Before using the provided docker-compose, the virtual machine that will be used to perform the analysis need to be downloaded.   

You can find it by following this link: https://uclouvain-my.sharepoint.com/:u:/g/personal/d_wauters_uclouvain_be/EZXz0Kf1U_VEhQSddwlPOI4B_oKqEwY-HmxC5Nv6Wd4WSA?e=09Zg7E   

(or by performing the procedure of creating a new virtual machine)

Once the virtual machine is downloaded, the process can be launched as any docker-compose project.

### Importing additional DLLs

There is the possibility to add new DLL that are not present in the virtual machine.

This might be useful in the case of a sample that need a specific DLL that is not standard.   

To add these DLLs to the virtual machine, you can simply put them in the `additional-dll` folder, and they will be loaded

in parallel to the sample.

## Usage

The five possible options of this software can be combined but at least one must be enabled.  

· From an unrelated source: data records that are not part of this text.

/-- Stable sort of a list by a strict order. -/
def insertBy {α : Type} (lt : α → α → Bool) (x : α) : List α → List α
  | [] => [x]
  | y :: ys => if lt x y then x :: y :: ys else y :: insertBy lt x ys

/-- Elements in ascending order, equal ones in their given order. -/
def sortBy {α : Type} (lt : α → α → Bool) (xs : List α) : List α := xs.foldl (fun acc x => insertBy lt x acc) []

end Sys2Proof.Machine
end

Some parameters can be tweaked to modify the behavior of the whole software. These parameters are:

- `--build`: rebuild the docker image

- `--silent` (or `panda_silent=False`): don't print anything in stdout

- `--debug` (or `panda_debug=False`): save the output of the replay to `.debug` folder (verbose)

- `--executable` (or `panda_executable=None`): choose one executable of the `payload` folder to be executed

### Memory Write&Execution Detection

>This option must be activated with the `--memcheck` parameter on `launch.py` or by modifying the `docker-compose.yml` file by adding `panda_memcheck=True` in the environment variables.

This memory check process will be responsible to analyse the memory of a given software by detecting each time it tries

to execute a piece of memory that it has previously written to. If this list of written-then-executed memory portion is

not empty and contains some consecutive addresses, we can consider that the analysed software is in fact packed.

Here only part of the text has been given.